This is very early in the boot sequence when interrupts have not been enabled. What we are seeing is a WARN_ON() that is triggered by interrupts being enabled before they should be enabled.
I was wondering if, for example, I called call_rcu() a lot *before* interrupts were enabled, that something could trigger that would either enable interrupts or indicate the task needs rescheduling?
You aren't doing call_rcu() enough to hit OOM, are you? The actual RCU callback invocations won't happen until some time after the scheduler starts up.
I am not, it's just a detection of IRQs being enabled early.
Specifically the rescheduling part is suspect. I tracked down the call to a mutex_lock() which calls cond_resched(), so could rcu be 'encouraging' the rcu window by a reschedule request?
During boot before interrupts are enabled, RCU has not yet spawned any of its kthreads. Therefore, all of its attempts to do wakeups would notice a NULL task_struct pointer and refrain from actually doing the wakeup. If it did do the wakeup, you would see a NULL-pointer exception. See for example, invoke_rcu_core_kthread(), though that won't happen unless you booted with rcutree.use_softirq=0.
Besides, since when did doing a wakeup enable interrupts? That would make it hard to do wakeups from hardware interrupt handlers, not?
Taking the mutex lock in kernel/irq/manage.c __setup_irq() is calling a cond_resched().
From what Michael said [1] in this thread, since something has already
set TIF_NEED_RESCHED, it will eventually enable interrupts on us.
I've traced this to running call_rcu() in kernel/rcu/tiny.c and is_idle_task(current) is true, which means rcu runs: /* force scheduling for rcu_qs() */ resched_cpu(0);
the task is set idle in sched_init() -> init_idle() and never changed, afaict.
Yes, because RCU eventually needs a context switch in order to make a grace period happen. And Maple Tree isn't the only thing invoking call_rcu() early, so this has been in place for a very long time.
Removing the RCU option from the maple tree in kernel/irq/irqdesc.c fixes the issue by avoiding the maple tree running call_rcu(). I am not sure on the locking of the tree so I feel this change may cause other issues...also it's before lockdep_init(), so any issue I introduce may not be detected.
When CONFIG_DEBUG_ATOMIC_SLEEP is configured, it seems that rcu does the same thing, but the IRQs are not enabled on return. So, resched_cpu(0) is called, but the IRQs warning of enabled isn't triggered. I failed to find a reason why.
Here you mean IRQs being enabled upon return from __setup_irq(), correct?
But yes, __setup_irq() does call mutex_lock(). Which will call preempt_schedule_common() via might_sleep() and __cond_resched(), even though that is clearly a very bad thing this early. And let's face it, the whole purpose of mutex_lock() is to block when needed. And a big purpose of that might_sleep() is to yell at people invoking this with interrupts disabled.

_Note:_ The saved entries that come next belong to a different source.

-- ==== Sys2Proof/Machine/Dispatch.lean ====
section
/-! DEFINITION. One arm per row of the opcode table: the busy edge of the unit the request selects (R29, R57). -/

namespace Sys2Proof.Machine

def exec (i : Instr) (s : State) : Host.Outcome State Fault Refusal :=
  match i with
  | .decode f => Sys2Proof.Machine.execDecode f s
  | .size f => Sys2Proof.Machine.execSize f s
  | .rsvd2 f => Sys2Proof.Machine.execRsvd2 f s
  | .rsvd3 f => Sys2Proof.Machine.execRsvd3 f s

end Sys2Proof.Machine
end

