-- ==== Sys2Proof/Laws/Run.lean ====
section
/-! SUPPORT. Runs of edges one edge at a time, and what the host drives after an edge. -/

namespace Sys2Proof.Machine

@[simp] theorem edges_zero (s : State) : edges 0 s = .next s := rfl

/-- A run of any machine whose first step answers t goes on from t. -/
theorem run_succ (M : Host.Core) (n : Nat) (s t : M.State) (h : M.step s = .next t) :
    M.run (n + 1) s = M.run n t := by
  rw [Host.Core.run, h]

/-- A run whose first edge answers t goes on from t. -/
theorem edges_succ {s t : State} (n : Nat) (h : step s = .next t) : edges (n + 1) s = edges n t :=
  run_succ Sys2Proof.core n s t h

/-- The levels after an edge that keeps the script are the next ones of the script, then those of a quiet host. -/
theorem levels_tick_mem {s u : State} (n : Nat) (p : InPorts) (hu : u.script = s.script)
    (hp : p ∈ u.tick.levels.take n) : p = InPorts.quiet ∨ p ∈ s.script.take n := by
  simp only [State.levels, State.tick_ports, State.tick_script, hu] at hp
  cases hs : s.script with
  | nil =>
    rw [hs] at hp
    exact .inl (by simpa using List.mem_of_mem_take hp)
  | cons a l =>
    rw [hs] at hp
    exact .inr (by simpa using hp)

/-- The script's next n levels are among the next n + 1 levels. -/
theorem mem_levels_of_mem_script {s : State} (n : Nat) (p : InPorts) (hp : p ∈ s.script.take n) :
    p ∈ s.levels.take (n + 1) := by
  simp only [State.levels, List.take_succ_cons]
  exact List.mem_cons_of_mem _ hp

end Sys2Proof.Machine
end

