/-- The edge of the ITERATIVE bit counter keeps it: it answers the size at the last shift, and one more shift is done
before it (R80). -/
theorem sizeIterate (h : s.Inv) (hb : s.busy = true) (hsize : s.SizesIteratively s.latched) :
    s.sizeIterate.Inv := by
  obtain ⟨hop, hiter⟩ := hsize
  rw [State.latched_op] at hop
  have hsizing := h.sizing hb hop hiter
  have hspent := hsizing.edges_spent
  have hten := h.ten_le_latMax (.inl hiter)
  have hsize10 := size_le_ten s.xR
  have hat : s.SizingAt s.xR s.szCnt.toNat := ⟨⟨hb, h.done_eq_false hb⟩, hop, hiter, hsizing.remainder, rfl⟩
  obtain hlast | hlt := Nat.eq_or_lt_of_le (Nat.succ_le_of_lt hsizing.szCnt_lt_size)
  · have hrespond : respond s.params.ovfBias s.latched = sizeResponse (size s.xR) := by
      rw [State.latched_of_size hop]
      rfl
    rw [hat.sizeIterate_last hlast.symm, ← hrespond]
    exact inv_finish h.legal
  · have hnext : (s.szCnt + 1).toNat = s.szCnt.toNat + 1 := by bv_omega
    have hcnt : (s.szCnt + 1).toNat ≤ 9 := by omega
    have hwait : s.waited + 1 < s.params.latMax := by omega
    have hne : s.szRem >>> 7 ≠ 0 := fun hz => hlt.not_ge (hat.shifted_eq_zero_iff.mp hz)
    obtain ⟨hz, -⟩ | ⟨-, he⟩ := s.sizeIterate_cases
    · exact absurd hz hne
    rw [he]
    exact
      { legal := h.legal, phases := h.phases, avail_range := h.avail_range, idx_range := h.idx_range
        szCnt_range := fun _ => hcnt, bounded := fun _ => hwait
        decoding := fun _ hdec => by cases hop.symm.trans hdec
        sizing := fun _ _ _ => hsizing.next hne hnext, posted := fun hd => absurd ⟨hb, hd⟩ h.phases }

/-- Every busy edge keeps it. -/
theorem busyEdge {t : State} (h : s.Inv) (hb : s.busy = true) (ht : exec s.latched s = .next t) : t.Inv := by
  obtain ⟨hdec, he⟩ | ⟨hsize, he⟩ | ⟨⟨hdec, hsize⟩, he | ⟨hw, he⟩⟩ := exec_cases s.latched s
  · cases he.symm.trans ht
    exact h.decodeIterate hb hdec
  · cases he.symm.trans ht
    exact h.sizeIterate hb hsize
  · cases he.symm.trans ht
    exact inv_finish h.legal
  · cases he.symm.trans ht
    exact h.stayBusy hb hw hdec hsize

end State.Inv

/-! ### The obligations -/

/-- Settles O52: reset and acceptance start the invariant, and busy and idle edges keep it. -/
theorem everyEdgeKeepsTheInvariant : Obligations.EveryEdgeKeepsTheInvariant := by
  unfold Obligations.EveryEdgeKeepsTheInvariant
  intro s t hinv ht
  obtain ⟨-, h⟩ | ⟨-, hb, h⟩ | ⟨-, -, -, h⟩ | ⟨-, -, -, h⟩ := step_cases s
  · cases h.symm.trans ht
    exact inv_of_idle hinv.legal rfl rfl
  · obtain ⟨u, hu, -⟩ := exec_busyEdge s.latched s
    rw [hu, tickOutcome_next] at h
    cases h.symm.trans ht
    exact (hinv.busyEdge hb hu).tick
  · cases h.symm.trans ht
    exact (inv_accept s.ports hinv.legal).tick
  · cases h.symm.trans ht
    exact hinv.tick

/-- Settles O50: the reset state is IDLE, and its parameters are legal. -/
theorem resetStateMeetsTheInvariant : Obligations.ResetStateMeetsTheInvariant := by
  unfold Obligations.ResetStateMeetsTheInvariant
  exact inv_of_idle (by decide) rfl rfl

/-- Settles O51: a reset edge leaves an IDLE block and keeps the parameters. -/
theorem anyStateIsResetIntoTheInvariant : Obligations.AnyStateIsResetIntoTheInvariant := by
  unfold Obligations.AnyStateIsResetIntoTheInvariant
  exact fun s hl hr => ⟨_, step_of_rst hr, inv_of_idle hl rfl rfl⟩

/-- Settles O49: quiet edges change no register, and the invariant says whose response the registers hold. -/
theorem postedResponseStaysOnTheOutputs : Obligations.PostedResponseStaysOnTheOutputs := by
  unfold Obligations.PostedResponseStaysOnTheOutputs
  intro n s hinv hd hq
  have hb := hinv.busy_eq_false hd
  have hrsp := hinv.posted hd
  obtain ⟨t, ht, ps, scr, rfl⟩ := idleEdgesChangeNoRegister n s hb hq
  exact ⟨_, ht, hb, hd, congrArg Rsp.value hrsp, congrArg Rsp.count hrsp,
    congrArg (fun r => r.status.code) hrsp, (if_pos hd).trans hrsp⟩
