-- ==== Sys2Proof/Syntax.lean ====
section
/-! DEFINITION. The commands of the KV9640 as the table of operations and events lists them, with their
operands: what the world outside the block brings (the data of a host read, a pin, a measured value, the
environment of a frame). -/

namespace Sys2Proof

/-- Who makes a BAR0 access: the administrative function (R16), a control core in privileged mode (R287), a
control core otherwise, a debug master, or Tamp (group 5, master 1, R275). -/
inductive Src where
  | admin | corePriv | core | debug | tamp
deriving DecidableEq, Repr

/-- A bit period of the mesh (R264), for pairs 0 to 7 as masks: the bits that MESH_DRV drives, and the samples of MESH_RET with the
pull-up and with the pull-down. -/
structure MeshBit where
  drv : Nat := 0
  up : Nat := 0
  down : Nat := 0
deriving DecidableEq, Repr

/-- Bit periods of one mesh pair, oldest first (R264). -/
structure MeshRun where
  pair : Nat
  periods : List MeshBit := []
deriving DecidableEq, Repr

/-- The count of a trim interval, and the phase of the member's boundary in ns (R332, R360). -/
structure TrimCount where
  count : Nat
  phase : Int := 0
deriving DecidableEq, Repr

/-- The 32 bytes of a flit that arrives, and whether it is the one expected (R350, R352). -/
structure FlitIn where
  bytes : Bytes
  inOrder : Bool := true
deriving DecidableEq, Repr

/-- An MSI-X vector that the host unmasks, and the dwords it has written to its table entries: place and value (R39, R55). -/
structure VectorIn where
  vector : Nat
  table : List (Nat × Nat) := []
deriving DecidableEq, Repr

/-- What the world shows the device over the frame that ends at a boundary. Every field has a quiet default. -/
structure FrameEnv where
  /-- in-flight commands whose running step met a detected memory error (R31) -/
  errors : List Nat := []
  /-- commands whose step met a KRC entry that failed its check: (command, 0 or 1 for its key, the host blob as the
  re-page reads it) (R198) -/
  krcErrors : List (Nat × Nat × Option Bytes) := []
  /-- commands whose step met a recipe or routine word that failed in one copy, or in both (R90, R153) -/
  storeFix : List Nat := []
  storeLost : List Nat := []
  /-- commands whose lane's wrap guard tripped (R134) -/
  wrapGuard : List Nat := []
  /-- posted-write credit was available on port A, port B at some moment of the frame (R53) -/
  creditA : Bool := true
  creditB : Bool := true
  /-- die temperatures by sensor in steps of TMP_TEMP; an empty list keeps the last samples (R269) -/
  temps : List Nat := []
  /-- oscillator edges (A, B) of the noise cells over the frame; empty keeps the last counts (R216) -/
  cellCounts : List (Nat × Nat) := []
  /-- guard descriptors in which errors changed bits: (group, descriptor, how the 16-bit check then differs) (R286) -/
  descErrors : List (Nat × Nat × Nat) := []
  /-- DRAM lines of which this many coming reads fail DCODE, and lines whose TAG no longer agrees with them, with the difference, though
  DCODE does: (line, count or difference) (R290) -/
  dramBad : List (Nat × Nat) := []
  tagErrors : List (Nat × Nat) := []
  /-- counter-tree leaf copies that MRAM errors changed: (leaf, copy 0 to 2, mask over its 16-bit check) (R203, R207) -/
  leafFlips : List (Nat × Nat × Nat) := []
  /-- cipher lanes whose mask generator stuck, with the command whose step ran there (R126) -/
  maskStuck : List (Nat × Nat) := []
  /-- ALERT_N is high at the boundary (R343) -/
  alertHigh : Bool := true
  /-- the 2 µs windows of the clock monitors in the frame: the edges that clocks 0 to 7 give in 2 µs of true time; none when every clock
  ran at its nominal rate in all of them (R335) -/
  windows : List (List Nat) := []
  /-- the Net PHY PLL passes monitor 8, and TREF its monitor 9, to the end of the frame (R335) -/
  phyOk : Bool := true
  trefOk : Bool := true
  /-- the CORECLK, SEQCLK and DDR PLLs report lock: bits 0 to 2 (R334) -/
  pllLock : Nat := 7
  /-- levels driven from outside on GPIO[7:0], and on DBG_TRST_N (bit 7) and TREF (bit 6) in the places of MGT_PIN_STS (R399) -/
  gpio : Nat := 0
  pins : Nat := 0
  /-- TAMPER_OUT reads back another level than the driven one (R273) -/
  outFault : Bool := false
  /-- ZEROIZE_N is low at the boundary (R267) -/
  zeroizeLow : Bool := false
  /-- VBAT in mV, and whether it is reversed (R270, R274) -/
  vbat : Nat := 3000
  vbatRev : Bool := false
  /-- commands for which a hash lane read a staging word that failed its check (R148) -/
  stageErrors : List Nat := []
deriving DecidableEq, Repr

And most of the wrappers around __setup_irq() look to be intended for much later, after interrupts have been enabled. One exception is setup_percpu_irq(), which says that it is for "the early boot process", whenever that might be. But this is only invoked from mips in v6.5.

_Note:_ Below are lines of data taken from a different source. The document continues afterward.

/-! ## MSC -/

/-- MSC_DRAM_STS (0xe0004), R299. Fields from the most significant bit down. -/
def R.MSC_DRAM_STS_SIZE1 : Field := ⟨0x0e0004, 0, 1, 24, 8, .ro, 0⟩
/-- MSC_DRAM_STS.SIZE0 (R299). -/
def R.MSC_DRAM_STS_SIZE0 : Field := ⟨0x0e0004, 0, 1, 16, 8, .ro, 0⟩
/-- MSC_DRAM_STS.RATE (R299). -/
def R.MSC_DRAM_STS_RATE : Field := ⟨0x0e0004, 0, 1, 8, 4, .ro, 0⟩
/-- MSC_DRAM_STS.INTLV (R299). -/
def R.MSC_DRAM_STS_INTLV : Field := ⟨0x0e0004, 0, 1, 2, 1, .ro, 0⟩
/-- MSC_DRAM_STS.CH1 (R299). -/
def R.MSC_DRAM_STS_CH1 : Field := ⟨0x0e0004, 0, 1, 1, 1, .ro, 0⟩
/-- MSC_DRAM_STS.CH0 (R299). -/
def R.MSC_DRAM_STS_CH0 : Field := ⟨0x0e0004, 0, 1, 0, 1, .ro, 0⟩
/-- MSC_CMD (0xe0008), R299. Fields from the most significant bit down. -/
def R.MSC_CMD_OP : Field := ⟨0x0e0008, 0, 1, 28, 4, .wo, 0⟩
/-- MSC_CMD.KEYID (R299). -/
def R.MSC_CMD_KEYID : Field := ⟨0x0e0008, 0, 1, 8, 8, .wo, 0⟩
/-- MSC_CMD.ENTRY (R299). -/
def R.MSC_CMD_ENTRY : Field := ⟨0x0e0008, 0, 1, 0, 4, .wo, 0⟩
/-- MSC_CMD_STS (0xe000c), R299. Fields from the most significant bit down. -/
def R.MSC_CMD_STS_BUSY : Field := ⟨0x0e000c, 0, 1, 31, 1, .ro, 0⟩
/-- MSC_CMD_STS.KEYID (R299). -/
def R.MSC_CMD_STS_KEYID : Field := ⟨0x0e000c, 0, 1, 8, 8, .ro, 0⟩
/-- MSC_CMD_STS.ERR (R299). -/
def R.MSC_CMD_STS_ERR : Field := ⟨0x0e000c, 0, 1, 0, 8, .ro, 0⟩
/-- MSC_WALK (0xe0010), R299. Fields from the most significant bit down. -/
def R.MSC_WALK_RATE : Field := ⟨0x0e0010, 0, 1, 0, 13, .rw, 1024⟩
/-- MSC_WALK_STS (0xe0018, 64-bit), R299. Fields from the most significant bit down. -/
def R.MSC_WALK_STS_ACTIVE : Field := ⟨0x0e0018, 0, 1, 63, 1, .ro, 0⟩
/-- MSC_WALK_STS.INIT (R299). -/
def R.MSC_WALK_STS_INIT : Field := ⟨0x0e0018, 0, 1, 62, 1, .ro, 0⟩
/-- MSC_WALK_STS.ENTRY (R299). -/
def R.MSC_WALK_STS_ENTRY : Field := ⟨0x0e0018, 0, 1, 56, 4, .ro, 0⟩
/-- MSC_WALK_STS.POS (R299). -/
def R.MSC_WALK_STS_POS : Field := ⟨0x0e0018, 0, 1, 6, 31, .ro, 0⟩
/-- MSC_ERR_STS (0xe0020), R299. Fields from the most significant bit down. -/
def R.MSC_ERR_STS_WALK_DONE : Field := ⟨0x0e0020, 0, 1, 5, 1, .w1c, 0⟩
/-- MSC_ERR_STS.RMW_POISON (R299). -/
def R.MSC_ERR_STS_RMW_POISON : Field := ⟨0x0e0020, 0, 1, 4, 1, .w1c, 0⟩
/-- MSC_ERR_STS.KEYID (R299). -/
def R.MSC_ERR_STS_KEYID : Field := ⟨0x0e0020, 0, 1, 3, 1, .w1c, 0⟩
/-- MSC_ERR_STS.TAG (R299). -/
def R.MSC_ERR_STS_TAG : Field := ⟨0x0e0020, 0, 1, 2, 1, .w1c, 0⟩
/-- MSC_ERR_STS.DETECT (R299). -/
def R.MSC_ERR_STS_DETECT : Field := ⟨0x0e0020, 0, 1, 1, 1, .w1c, 0⟩
/-- MSC_ERR_STS.FIX (R299). -/
def R.MSC_ERR_STS_FIX : Field := ⟨0x0e0020, 0, 1, 0, 1, .w1c, 0⟩
/-- MSC_ERR_INFO (0xe0024), R299. Fields from the most significant bit down. -/
def R.MSC_ERR_INFO_CAUSE : Field := ⟨0x0e0024, 0, 1, 29, 3, .ro, 0⟩
/-- MSC_ERR_INFO.GROUP (R299). -/
def R.MSC_ERR_INFO_GROUP : Field := ⟨0x0e0024, 0, 1, 24, 3, .ro, 0⟩
/-- MSC_ERR_INFO.KEYID (R299). -/
def R.MSC_ERR_INFO_KEYID : Field := ⟨0x0e0024, 0, 1, 16, 8, .ro, 0⟩
/-- MSC_ERR_INFO.MASTER (R299). -/
def R.MSC_ERR_INFO_MASTER : Field := ⟨0x0e0024, 0, 1, 0, 11, .ro, 0⟩
/-- MSC_ERR_ADDR (0xe0028, 64-bit), R299. Fields from the most significant bit down. -/
def R.MSC_ERR_ADDR_LINE : Field := ⟨0x0e0028, 0, 1, 6, 31, .ro, 0⟩
/-- MSC_IRQ_EN (0xe0030), R299. Fields from the most significant bit down. -/
def R.MSC_IRQ_EN_EN : Field := ⟨0x0e0030, 0, 1, 0, 6, .rw, 0⟩
/-- MSC_CNT_FIX (0xe0040), R299. Fields from the most significant bit down. -/
def R.MSC_CNT_FIX_COUNT : Field := ⟨0x0e0040, 0, 1, 0, 32, .ro, 0⟩
/-- MSC_CNT_POISON (0xe0044), R299. Fields from the most significant bit down. -/
def R.MSC_CNT_POISON_COUNT : Field := ⟨0x0e0044, 0, 1, 0, 32, .ro, 0⟩
/-- MSC_KEYID_STS (0xe0080, array of 4, 64-bit), R299. Fields from the most significant bit down. -/
def R.MSC_KEYID_STS_ACTIVE : Field := ⟨0x0e0080, 8, 4, 0, 64, .ro, 0⟩
/-- MSC_MAP (0xe0100, array of 16, 64-bit), R299. Fields from the most significant bit down. -/
def R.MSC_MAP_VALID : Field := ⟨0x0e0100, 8, 16, 63, 1, .st, 0⟩
/-- MSC_MAP.OLD (R299). -/
def R.MSC_MAP_OLD : Field := ⟨0x0e0100, 8, 16, 48, 8, .ro, 0⟩
/-- MSC_MAP.KEYID (R299). -/
def R.MSC_MAP_KEYID : Field := ⟨0x0e0100, 8, 16, 40, 8, .st, 0⟩
/-- MSC_MAP.BASE (R299). -/
def R.MSC_MAP_BASE : Field := ⟨0x0e0100, 8, 16, 28, 9, .st, 0⟩
/-- MSC_MAP.SIZE (R299). -/
def R.MSC_MAP_SIZE : Field := ⟨0x0e0100, 8, 16, 0, 10, .st, 0⟩
/-- MSC_RIGHTS (0xe0200, array of 32, 64-bit), R299. Fields from the most significant bit down. -/
def R.MSC_RIGHTS_KEYIDS : Field := ⟨0x0e0200, 8, 32, 0, 64, .st, 0⟩
/-- Registers of block MSC, part 0. -/
def regTabMSC0 : List Reg := [
  ⟨0x0e0004, 0, 1, false, [R.MSC_DRAM_STS_SIZE1, R.MSC_DRAM_STS_SIZE0, R.MSC_DRAM_STS_RATE, R.MSC_DRAM_STS_INTLV, R.MSC_DRAM_STS_CH1, R.MSC_DRAM_STS_CH0]⟩,
  ⟨0x0e0008, 0, 1, false, [R.MSC_CMD_OP, R.MSC_CMD_KEYID, R.MSC_CMD_ENTRY]⟩,
  ⟨0x0e000c, 0, 1, false, [R.MSC_CMD_STS_BUSY, R.MSC_CMD_STS_KEYID, R.MSC_CMD_STS_ERR]⟩,
  ⟨0x0e0010, 0, 1, false, [R.MSC_WALK_RATE]⟩,
  ⟨0x0e0018, 0, 1, true, [R.MSC_WALK_STS_ACTIVE, R.MSC_WALK_STS_INIT, R.MSC_WALK_STS_ENTRY, R.MSC_WALK_STS_POS]⟩,
  ⟨0x0e0020, 0, 1, false, [R.MSC_ERR_STS_WALK_DONE, R.MSC_ERR_STS_RMW_POISON, R.MSC_ERR_STS_KEYID, R.MSC_ERR_STS_TAG, R.MSC_ERR_STS_DETECT, R.MSC_ERR_STS_FIX]⟩,
  ⟨0x0e0024, 0, 1, false, [R.MSC_ERR_INFO_CAUSE, R.MSC_ERR_INFO_GROUP, R.MSC_ERR_INFO_KEYID, R.MSC_ERR_INFO_MASTER]⟩,
  ⟨0x0e0028, 0, 1, true, [R.MSC_ERR_ADDR_LINE]⟩,
  ⟨0x0e0030, 0, 1, false, [R.MSC_IRQ_EN_EN]⟩,
  ⟨0x0e0040, 0, 1, false, [R.MSC_CNT_FIX_COUNT]⟩,
  ⟨0x0e0044, 0, 1, false, [R.MSC_CNT_POISON_COUNT]⟩,
  ⟨0x0e0080, 8, 4, true, [R.MSC_KEYID_STS_ACTIVE]⟩]
/-- Registers of block MSC, part 1. -/
def regTabMSC1 : List Reg := [
  ⟨0x0e0100, 8, 16, true, [R.MSC_MAP_VALID, R.MSC_MAP_OLD, R.MSC_MAP_KEYID, R.MSC_MAP_BASE, R.MSC_MAP_SIZE]⟩,
  ⟨0x0e0200, 8, 32, true, [R.MSC_RIGHTS_KEYIDS]⟩]
/-- All registers of block MSC. -/
def regTabMSC : List Reg := regTabMSC0 ++ regTabMSC1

The __request_percpu_irq() function is wrappered by request_percpu_irq(), and its header comment suggests that it is to be called after there are multiple CPUs. I am not seeing a call that is obviously from ppc32, but there are a number of drivers using this with which I am unfamiliar.
The request_percpu_nmi() has to be followed up on each CPU using prepare_percpu_nmi() and enable_percpu_nmi(), so it is not clear that it is useful to invoke this before interrupts are enabled. But this is used by ARM, not ppc32 from what I can see.
So even though I am not seeing how ppc32 invokes __setup_irq() early, your testing clearly indicates that it is doing so.
I am not entirely sure what makes ppc32 different than other platforms in that the initial task is configured to an idle task and the first call to call_rcu (tiny!) would cause the observed behaviour.
Maybe something like this in __setup_irq(), right before the mutex_lock()?
WARN_ON_ONCE(irqs_disabled());
This will dump the stack trace showing how __setup_irq() is being invoked in early boot on ppc32.
Again, given that __setup_irq() invokes mutex_lock(), invoking this function in its current form before interrupts have been enabled is a bad idea.
Non-tiny rcu calls (as I am sure you know, but others may not) kernel/rcu/tree.c which in turn calls __call_rcu_common(). That function is far more complex than the tiny version. Maybe it's part of why we see different behaviour based on platforms? I don't see an idle check in that version of call_rcu().
Tree RCU can rely on the grace-period kthread starting up later in boot. This kthread will handle any need for a grace period from early boot invocation of call_rcu(). Tiny RCU does not have such a kthread, hence the resched_cpu(). Which is fine, as long as nothing (incorrectly!) invokes a blocking operation before the scheduler has been initialized.
Or maybe PPC32 has something set incorrectly to cause this failure in early boot and I've just found something that needs to be set differently?
This might be a failure of imagination on my part, but I certainly don't see why ppc32 should expect to get away with invoking __setup_irq() anywhere near that early! ;-)
But if ppc32 cannot be adjusted so as to invoke __setup_irq() later, the following change to __setup_irq() might work:
if (!mutex_trylock(&desc->request_mutex)) mutex_lock(&desc->request_mutex);
The reason for "might" rather than "will" is that __setup_irq() might well have other dependencies on the scheduler being up and running.
It would be cleaner for that ppc32 call to __setup_irq() to be moved later, after the scheduler is up and running.
But why not put some WARN_ON_ONCE(!irqs_disabled()) calls in the areas of greatest suspicion, starting from the stack trace generated by that mutex_lock()? A stray interrupt-enable could be pretty much anywhere.
But where are those call_rcu() invocations? Before rcu_init()?
During init_IRQ(), which is after rcu_init() but before rcu_init_nohz(), srcu_init(), and softirq_init() in init/main.c start_kernel().
That is a perfectly legal time and place for a call_rcu() invocation. It is also legal before rcu_init(), but it has to be late enough that things like per-CPU variables are accessible. Which is still very early.
Presumably before init is spawned and the early_init() calls.
And what is the RCU-related Kconfig and boot-parameter setup?
The .config was attached to the email I sent, and it matches what was quoted above in the "RCU-related configs" section.
[1] https://lore.kernel.org/linux-mm/87v8cv22jh.fsf@mail.lhotse/
Again, apologies for having misread that .config snippet!!!
Thanx, Paul